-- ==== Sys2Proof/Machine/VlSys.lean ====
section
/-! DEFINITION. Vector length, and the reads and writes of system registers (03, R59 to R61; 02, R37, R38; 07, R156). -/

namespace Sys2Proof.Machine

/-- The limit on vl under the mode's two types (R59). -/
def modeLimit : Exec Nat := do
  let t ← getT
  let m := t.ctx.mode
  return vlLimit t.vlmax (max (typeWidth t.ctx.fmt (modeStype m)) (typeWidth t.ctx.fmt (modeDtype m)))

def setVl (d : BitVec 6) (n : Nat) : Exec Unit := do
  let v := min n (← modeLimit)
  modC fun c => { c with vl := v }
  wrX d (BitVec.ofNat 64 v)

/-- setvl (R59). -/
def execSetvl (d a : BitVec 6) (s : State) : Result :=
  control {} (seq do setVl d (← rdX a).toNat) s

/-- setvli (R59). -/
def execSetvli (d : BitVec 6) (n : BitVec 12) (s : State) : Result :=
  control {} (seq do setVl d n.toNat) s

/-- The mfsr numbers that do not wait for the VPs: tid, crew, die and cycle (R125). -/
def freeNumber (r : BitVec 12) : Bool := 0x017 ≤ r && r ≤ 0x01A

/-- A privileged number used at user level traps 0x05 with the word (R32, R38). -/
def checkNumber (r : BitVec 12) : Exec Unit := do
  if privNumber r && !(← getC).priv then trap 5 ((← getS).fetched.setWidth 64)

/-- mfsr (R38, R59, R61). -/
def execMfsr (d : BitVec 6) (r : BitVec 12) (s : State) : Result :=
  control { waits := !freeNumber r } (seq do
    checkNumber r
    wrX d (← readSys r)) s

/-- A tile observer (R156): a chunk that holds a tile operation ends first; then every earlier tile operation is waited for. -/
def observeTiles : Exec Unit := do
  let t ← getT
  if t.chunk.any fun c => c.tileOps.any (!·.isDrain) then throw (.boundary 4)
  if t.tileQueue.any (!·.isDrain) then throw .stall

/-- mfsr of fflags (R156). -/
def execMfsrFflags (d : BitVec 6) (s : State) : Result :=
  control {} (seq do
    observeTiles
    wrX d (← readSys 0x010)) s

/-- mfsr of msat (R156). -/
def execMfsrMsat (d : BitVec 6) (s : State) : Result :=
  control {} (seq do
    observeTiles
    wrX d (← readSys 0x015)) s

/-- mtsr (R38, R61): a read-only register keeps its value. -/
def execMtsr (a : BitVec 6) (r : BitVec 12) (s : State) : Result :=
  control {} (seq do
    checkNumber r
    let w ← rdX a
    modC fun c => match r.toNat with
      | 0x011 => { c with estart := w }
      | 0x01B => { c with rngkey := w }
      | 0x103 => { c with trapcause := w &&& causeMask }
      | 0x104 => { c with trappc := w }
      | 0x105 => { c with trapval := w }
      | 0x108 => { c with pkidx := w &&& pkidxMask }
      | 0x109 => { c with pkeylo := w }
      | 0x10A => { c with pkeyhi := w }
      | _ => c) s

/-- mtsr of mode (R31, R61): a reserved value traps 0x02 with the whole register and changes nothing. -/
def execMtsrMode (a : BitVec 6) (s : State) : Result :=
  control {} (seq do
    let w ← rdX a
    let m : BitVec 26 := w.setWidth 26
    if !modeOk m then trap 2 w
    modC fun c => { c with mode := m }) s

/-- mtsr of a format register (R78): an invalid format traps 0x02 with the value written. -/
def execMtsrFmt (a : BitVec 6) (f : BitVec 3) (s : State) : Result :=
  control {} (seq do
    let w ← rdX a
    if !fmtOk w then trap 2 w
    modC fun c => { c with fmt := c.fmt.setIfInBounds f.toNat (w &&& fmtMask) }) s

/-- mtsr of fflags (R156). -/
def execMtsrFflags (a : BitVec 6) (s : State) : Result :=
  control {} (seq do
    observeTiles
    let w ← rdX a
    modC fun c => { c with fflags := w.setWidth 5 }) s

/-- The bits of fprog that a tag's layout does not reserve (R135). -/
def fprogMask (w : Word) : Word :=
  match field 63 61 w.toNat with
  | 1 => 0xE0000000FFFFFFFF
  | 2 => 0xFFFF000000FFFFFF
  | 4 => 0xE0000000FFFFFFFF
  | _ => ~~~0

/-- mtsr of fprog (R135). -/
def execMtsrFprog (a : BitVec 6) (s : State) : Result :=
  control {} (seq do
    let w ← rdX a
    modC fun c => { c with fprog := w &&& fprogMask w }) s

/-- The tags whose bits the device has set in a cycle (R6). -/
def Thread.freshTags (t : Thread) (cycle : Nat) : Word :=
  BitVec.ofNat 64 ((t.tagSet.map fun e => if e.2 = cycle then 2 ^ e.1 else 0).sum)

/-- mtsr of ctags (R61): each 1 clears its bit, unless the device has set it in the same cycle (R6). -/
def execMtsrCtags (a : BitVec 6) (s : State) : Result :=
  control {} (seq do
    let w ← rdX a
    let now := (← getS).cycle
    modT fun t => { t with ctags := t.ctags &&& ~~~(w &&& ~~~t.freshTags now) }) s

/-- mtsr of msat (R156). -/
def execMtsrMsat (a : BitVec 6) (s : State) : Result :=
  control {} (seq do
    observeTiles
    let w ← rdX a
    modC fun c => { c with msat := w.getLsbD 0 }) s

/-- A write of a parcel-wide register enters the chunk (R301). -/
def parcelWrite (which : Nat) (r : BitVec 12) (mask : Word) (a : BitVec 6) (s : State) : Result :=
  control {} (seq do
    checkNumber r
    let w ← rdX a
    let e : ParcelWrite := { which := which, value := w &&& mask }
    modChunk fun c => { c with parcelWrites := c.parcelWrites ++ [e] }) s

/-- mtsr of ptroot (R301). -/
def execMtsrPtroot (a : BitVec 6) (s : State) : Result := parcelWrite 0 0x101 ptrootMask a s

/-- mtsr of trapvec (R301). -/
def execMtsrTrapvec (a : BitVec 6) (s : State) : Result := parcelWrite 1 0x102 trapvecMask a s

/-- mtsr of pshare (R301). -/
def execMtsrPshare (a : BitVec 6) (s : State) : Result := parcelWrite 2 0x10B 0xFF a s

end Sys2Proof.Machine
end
:::::
Starting at the line that has "fmt := c.fmt.setIfInBounds" and ending at the line that has "c with fprog", please write out the lines above exactly, leaving out all others.

    modC fun c => { c with fmt := c.fmt.setIfInBounds f.toNat (w &&& fmtMask) }) s

/-- mtsr of fflags (R156). -/
def execMtsrFflags (a : BitVec 6) (s : State) : Result :=
  control {} (seq do
    observeTiles
    let w ← rdX a
    modC fun c => { c with fflags := w.setWidth 5 }) s

/-- The bits of fprog that a tag's layout does not reserve (R135). -/
def fprogMask (w : Word) : Word :=
  match field 63 61 w.toNat with
  | 1 => 0xE0000000FFFFFFFF
  | 2 => 0xFFFF000000FFFFFF
  | 4 => 0xE0000000FFFFFFFF
  | _ => ~~~0

/-- mtsr of fprog (R135). -/
def execMtsrFprog (a : BitVec 6) (s : State) : Result :=
  control {} (seq do
    let w ← rdX a
    modC fun c => { c with fprog := w &&& fprogMask w }) s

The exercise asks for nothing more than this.